The caution, said Zoradi and Gamble, reflects prudent financial planning – preparing for a best-case July opening while also being ready for the worst in terms of a cash cushion. Cinemark entered the crisis in a strong financial position without the significant debt that is crippling larger rival AMC Entertainment. No one on the call mentioned AMC by name but the highly-leveraged chain that analysts say has about enough cash to last through June loomed over the conversation. Many believe it will have to file for bankruptcy, an eventuality that majority shareholder Wanda Group of China today dismissed as “rumors.”
Meanwhile, Gamble said, Cinemark’s bond offering was oversubscribed. That means more investors wanted in than there were notes to sell – a sign of confidence in the company’s prospects.
It also tapped nearly $100 million of a revolving loan facility to have access to that cash if needed. The company is actively exploring government help from the CARES Act but thought it safe to amass its own nest egg since “there’s uncertainty about the volume of companies that will seek that, the timing and what the requirements are,” Gamble said.
Zoradi said rents are the biggest fixed costs, making up about 45% of the monthly ‘cash burn’ rate and it’s in talks with its varied group of landlords for relief. Discussions range from a 90-day grace period, starting to pay when theaters reopen, waiting until 2021 or just extending leases and tacking what’s owed onto the back end.
As far as theater closures due to the COVID-19 crisis, the CEO mentioned that there weren’t any plans “beyond what we already planned.” Meaning, every year, there’s a handful of leases that expire that the circuit considers renewing or not, but, no, there aren’t any planned closings due to the economic distress from the coronavirus.
In regards to ticket pricing in the face of safety local and state ordinances that could be in place, Zoradi said “we’ll charge less when we start to get people back with high profile library product. We’ll be able to make deals with studio partners prior to the big tentpoles coming.”
“I don’t anticipate we’ll charge more for tentpole pictures,” said the Cinemark boss, should social distancing guidelines be enforced.
Zoradi also emphasized that given how 60% of the chain’s auditoriums have recliners, there’s already a degree of social distancing in place at the chain. He envisioned two possibilities in regards to spacing moviegoers, in which Cinemark would sell every other seat, or suspend reserved seating for a period of time, selling only 50% of the seats.

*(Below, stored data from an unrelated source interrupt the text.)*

/-- R26: the result of a command does not depend on the state it is executed in: not on an earlier
command, not on any register. -/
def Obligations.ResultDependsOnCommandAlone : Prop :=
  ∀ (i : Instr) (s t s' t' : State), exec i s = .next s' → exec i t = .next t' →
    s'.res = t'.res ∧ s'.res = commandValue i

/-! ### The clock edge (45_command_protocol.md, 70_reset_and_hazards.md) -/

/-- When the command in flight is due, the edge without reset runs `exec` of the command the latched packet
decodes to, after the edge's inputs are consumed: the next state is that of `exec`, and where `exec` ends in
a fault the command has no COMPLETE and the unit stays as it is (R162, R163; logs 1, 4, 6). -/
def Obligations.StepExecutesTheLatchedCommand : Prop :=
  ∀ (s : State) (i : Instr), s.busy = true → s.edgeIn.rst = false → s.wait = 0 →
    decode s.latched = .command i →
    (∀ t, exec i s.popEdge = .next t → step s = .next t) ∧
    (∀ f, exec i s.popEdge = .fault f → step s = .next s.popEdge) ∧
    (∀ r, exec i s.popEdge ≠ .refused r)

/-- What `withFetchWord` places is what the very next step executes: the table word decoded, its packet
accepted and due (log 12). -/
def Obligations.FetchedWordRunsAtTheNextStep : Prop :=
  ∀ (s : State) (nbits w : Nat) (i : Instr), decodeTableWord nbits w = some i →
    (∀ t, exec i (s.loadCommand (tablePacket nbits w)) = .next t → step (s.withFetchWord nbits w) = .next t) ∧
    (∀ f, exec i (s.loadCommand (tablePacket nbits w)) = .fault f →
      step (s.withFetchWord nbits w) = .next (s.loadCommand (tablePacket nbits w)) ∧
      .fault f ∈ (s.loadCommand (tablePacket nbits w)).marks)

/-- While the command in flight is in contract and not due, the edge without reset changes only the count
of edges to wait (R162, R200). The count is the model's (log 4). That the working registers keep their values
while BUSY is the model's choice too: R162 and 93 U10 leave open when they change (log 5). -/
def Obligations.BusyEdgeWaits : Prop :=
  ∀ (s : State) (k : Nat), s.busy = true → s.edgeIn.rst = false → s.wait = k + 1 →
    packetMark s.latched = none → step s = .next { s with wait := k, inputs := s.inputs.tail }

/-- OPC selects the function, its operands are OPA, OPB, OPM, and at the edge of COMPLETE
`RES <- v; BUSY <- 0; RSP_VALID <- 1` while OPC, OPA, OPB, OPM keep their values (R162, R163). -/
def Obligations.CompleteWritesTheSelectedFunction : Prop :=
  ∀ s : State, s.busy = true → s.edgeIn.rst = false → s.wait = 0 → packetMark s.latched = none →
    ∃ (v : Word) (w : Work),
      step s = .next { s with
        res := v, busy := false, rspValid := true, work := w, inputs := s.inputs.tail } ∧
      (s.opc = 0 → v = modAdd s.opa s.opb s.opm) ∧
      (s.opc = 1 → v = modSub s.opa s.opb s.opm) ∧
      (s.opc = 2 → v = (modMul s.opa s.opb s.opm).r) ∧
      (s.opc = 3 → v = (modPow s.opa s.opb s.opm s.work).pow.r) ∧
      (s.opc = 4 → v = if (millerRabin s.opa s.work).1 = .prime then 1 else 0)

/-- R161: ACCEPT latches the four fields of the packet and sets BUSY, and beside what the model keeps for
itself (the edges to wait, the recorded outcomes, the count of accepted commands) nothing else changes; while `cmd_ready` = 0 a presented
command has no effect. -/
def Obligations.AcceptLatchesThePacket : Prop :=
  (∀ s : State, s.edgeIn.rst = false → s.edgeIn.cmdValid = true → s.cmdReady = true →
    ∃ (k : Nat) (ms : List Mark) (c : Nat), step s = .next { s with
      opc := s.edgeIn.cmd.extractLsb' 192 3, opa := s.edgeIn.cmd.extractLsb' 128 64,
      opb := s.edgeIn.cmd.extractLsb' 64 64, opm := s.edgeIn.cmd.extractLsb' 0 64,
      busy := true, wait := k, marks := ms, accepted := c, inputs := s.inputs.tail }) ∧
  (∀ (s : State) (e e' : PortIn), s.cmdReady = false → e.rst = e'.rst → e.rspReady = e'.rspReady →
    clockEdge e s = clockEdge e' s)

/-- ACCEPT records the outcome of an offending command, and of no other (R172). -/
def Obligations.AcceptRecordsTheOutcome : Prop :=
  ∀ s : State, s.edgeIn.rst = false → s.edgeIn.cmdValid = true → s.cmdReady = true →
    ∃ t, step s = .next t ∧ t.marks = s.marks ++ (packetMark s.edgeIn.cmd).toList ∧
      t.latched = s.edgeIn.cmd

/-- A command in flight with an outcome to record never completes: at an edge without reset the unit stays
BUSY with the same command, the same responses and the same recorded outcomes, whatever the host drives
(R163, R172); a command without one waits or completes. That the unit stays so, and what its registers hold
meanwhile, is the model's (logs 4, 5, 6). -/
def Obligations.OffendingCommandNeverCompletes : Prop :=
  ∀ s : State, s.busy = true → s.edgeIn.rst = false →
    (packetMark s.latched ≠ none →
      ∃ (k : Nat) (w : Work), step s = .next { s with wait := k, work := w, inputs := s.inputs.tail }) ∧
    (packetMark s.latched = none →
      ∃ t, step s = .next t ∧
        ((s.wait ≠ 0 ∧ t.busy = true ∧ t.rspValid = s.rspValid) ∨
          (s.wait = 0 ∧ t.busy = false ∧ t.rspValid = true)))

/-- RESET is the only way out of a command that never completes, and it is one at every edge (R176, R191):
from IDLE, a packet with an outcome `m` to record is accepted, and after any number of edges without reset
the unit is still BUSY with it, answering nothing, `m` recorded once; then an edge with `rst` = 1 makes the
unit IDLE, no response appears, and `m` stays recorded. That the unit stays BUSY meanwhile is the model's
reading (log 6). -/
def Obligations.OnlyResetRecoversFromAnOffence : Prop :=
  ∀ (s : State) (p : Packet) (m : Mark) (e₀ e₁ : PortIn) (edges rest : List PortIn),
    s.cmdReady = true → packetMark p = some m →
    e₀.rst = false → e₀.cmdValid = true → e₀.cmd = p →
    (∀ e ∈ edges, e.rst = false) → e₁.rst = true →
    s.inputs = e₀ :: (edges ++ e₁ :: rest) →
    ∃ t u, runEdges (edges.length + 1) s = .next t ∧
      t.busy = true ∧ t.rspValid = false ∧ t.latched = p ∧ t.taken = s.taken ∧ t.marks = s.marks ++ [m] ∧
      runEdges (edges.length + 2) s = .next u ∧
      u.cmdReady = true ∧ u.rspValid = false ∧ u.taken = s.taken ∧ u.marks = s.marks ++ [m] ∧ u.inputs = rest

/-- The unit raises no exception and never stops: every edge answers a next state, whatever the state and
whatever the host drives (R170, R175). That this is so also while a command out of contract or a reserved one
is in flight, where R175 leaves the unit's behaviour undefined, is the model's reading (log 6). -/
def Obligations.EveryEdgeAnswersANextState : Prop := ∀ s : State, ∃ t, step s = .next t

/-- Recorded outcomes are never cleared, not at reset either, and only ACCEPT adds one (R172, R191). -/
def Obligations.RecordedOutcomesStay : Prop :=
  ∀ s t : State, step s = .next t →
    t.marks = s.marks ∨
      (s.edgeIn.rst = false ∧ s.edgeIn.cmdValid = true ∧ s.cmdReady = true ∧
        t.marks = s.marks ++ (packetMark s.edgeIn.cmd).toList)

/-- R164: TAKE clears RSP_VALID and hands RES to the host, which keeps its bits, and beside the host's count
of answered commands nothing else changes; while `rsp_ready` = 0 the response is held, whatever else the host
drives. -/
def Obligations.TakeHandsOverTheResponse : Prop :=
  ∀ s : State, s.edgeIn.rst = false → s.busy = false → s.rspValid = true →
    (s.edgeIn.rspReady = true →
      ∃ c : Nat, step s = .next { s with
        rspValid := false, taken := s.taken ++ [s.res], answered := c, inputs := s.inputs.tail }) ∧
    (s.edgeIn.rspReady = false → step s = .next { s with inputs := s.inputs.tail })

/-- In IDLE, with no command presented and no reset, the unit waits: nothing of it changes (R183). -/
def Obligations.IdleUnitWaits : Prop :=
  ∀ s : State, s.edgeIn.rst = false → s.edgeIn.cmdValid = false → s.cmdReady = true →
    step s = .next { s with inputs := s.inputs.tail }

/-- An edge with `rst` = 1 clears BUSY and RSP_VALID whatever the state and the other inputs; the unit is
IDLE after it, and its other registers may hold anything (R190). The recorded outcomes stay (R191). That the
count of edges to wait is cleared is the model's choice (log 4), and so is that the host's list of responses
taken (log 13) and its two counts (log 21) stay. -/
def Obligations.ResetEdgeClearsTheFlags : Prop :=
  ∀ s : State, s.edgeIn.rst = true →
    ∃ (o : Opcode) (a b m r : Word) (w : Work) (c : Nat),
      step s = .next { s with
        busy := false, rspValid := false, wait := 0, inputs := s.inputs.tail,
        opc := o, opa := a, opb := b, opm := m, res := r, work := w, freeCount := c } ∧
      (∀ t, step s = .next t → t.cmdReady = true ∧ t.rspValid = false)

/-- Nothing of a command abandoned by a reset, nor of a response discarded by one, can be told apart
afterwards: two units that the same host resets are the same for it (R191). -/
def Obligations.ResetLeavesNoTrace : Prop :=
  ∀ s t : State, s.edgeIn.rst = true → t.edgeIn.rst = true → s.inputs.tail = t.inputs.tail →
    s.taken = t.taken → s.marks = t.marks → s.accepted = t.accepted → s.answered = t.answered →
    ∃ s' t', step s = .next s' ∧ step t = .next t' ∧ SameForHost s' t' ∧ s'.taken = s.taken

/-- R160: the three protocol states and the transitions between them; every other edge leaves the
protocol state as it is. -/
def Obligations.OnlyListedTransitions : Prop :=
  ∀ s : State, FlagsExclusive s →
    (s.isIdle = true ∨ s.isBusy = true ∨ s.isDone = true) ∧
    ∀ t, step s = .next t →
      (s.edgeIn.rst = true ∧ t.isIdle = true) ∨
      (s.edgeIn.rst = false ∧ s.isIdle = true ∧ s.edgeIn.cmdValid = true ∧ t.isBusy = true) ∨
      (s.edgeIn.rst = false ∧ s.isBusy = true ∧ t.isDone = true) ∨
      (s.edgeIn.rst = false ∧ s.isDone = true ∧ s.edgeIn.rspReady = true ∧ t.isIdle = true) ∨
      (s.edgeIn.rst = false ∧ s.isIdle = true ∧ s.edgeIn.cmdValid = false ∧ t.isIdle = true) ∨
      (s.edgeIn.rst = false ∧ s.isBusy = true ∧ t.isBusy = true) ∨
      (s.edgeIn.rst = false ∧ s.isDone = true ∧ s.edgeIn.rspReady = false ∧ t.isDone = true)
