-- ==== Sys2Proof/Laws/Run.lean ====
section
/-! SUPPORT. Runs of several edges, one edge at a time. -/

namespace Sys2Proof.Safety

open Sys2Proof.Machine

@[simp] theorem runEdges_zero (s : State) : runEdges 0 s = .next s := rfl

/-- A first edge that answers a next state, and then the rest of the run. -/
theorem runEdges_succ {s t : State} (k : Nat) (h : step s = .next t) : runEdges (k + 1) s = runEdges k t := by
  have h' : core.step s = _ := h
  simp only [runEdges, Host.Core.run, h']
  rfl

theorem runEdges_fault {s : State} {f : Fault} (k : Nat) (h : step s = .fault f) :
    runEdges (k + 1) s = .fault f := by
  have h' : core.step s = _ := h
  simp only [runEdges, Host.Core.run, h']
  rfl

theorem runEdges_refused {s : State} {r : Refusal} (k : Nat) (h : step s = .refused r) :
    runEdges (k + 1) s = .refused r := by
  have h' : core.step s = _ := h
  simp only [runEdges, Host.Core.run, h']
  rfl

/-- Runs compose. -/
theorem runEdges_add {s t : State} (j k : Nat) (h : runEdges j s = .next t) :
    runEdges (j + k) s = runEdges k t := by
  induction j generalizing s with
  | zero =>
    cases h
    rw [Nat.zero_add]
  | succ j ih =>
    rw [Nat.add_right_comm]
    cases hs : step s with
    | next u =>
      rw [runEdges_succ j hs] at h
      rw [runEdges_succ (j + k) hs]
      exact ih h
    | fault f =>
      rw [runEdges_fault j hs] at h
      cases h
    | refused r =>
      rw [runEdges_refused j hs] at h
      cases h

end Sys2Proof.Safety
end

“We will let the consumer know that they’re walking into a highly clean, highly sanitized” environment said Zoradi. Asked whether the chain will take temperatures of moviegoers as they enter the multiplex, Zoradi said there’s “No decision to do that, it’s not to say it’s part of the plan, but we don’t anticipate that.” Word is that in China, the plan is to take moviegoers’ temperatures, and Disney boss Bob Iger has floated that idea when the conglom’s theme parks re-open.
Asked about how anxious the majors are for theaters to re-open, and the whole issue of some big pics like Universal/Dreamworks Animation’s Trolls World Tour going to PVOD, Zoradi said that with theatrical repping 54% of movie’s revenues, studios are “very anxious” like exhibition to return to form. Most of the majors have delayed their big pics, and Zoradi didn’t seem to be threatened by Uni’s decision to take Trolls World Tour into homes.
“Universal came out very clearly and made the decision when we were closing our theaters. They felt like they spent so much in marketing money and putting commitments like McDonald’s, that they had no choice. We don’t see any systemic change from all major studios when it comes to their major motion pictures because theatrical is so important to them.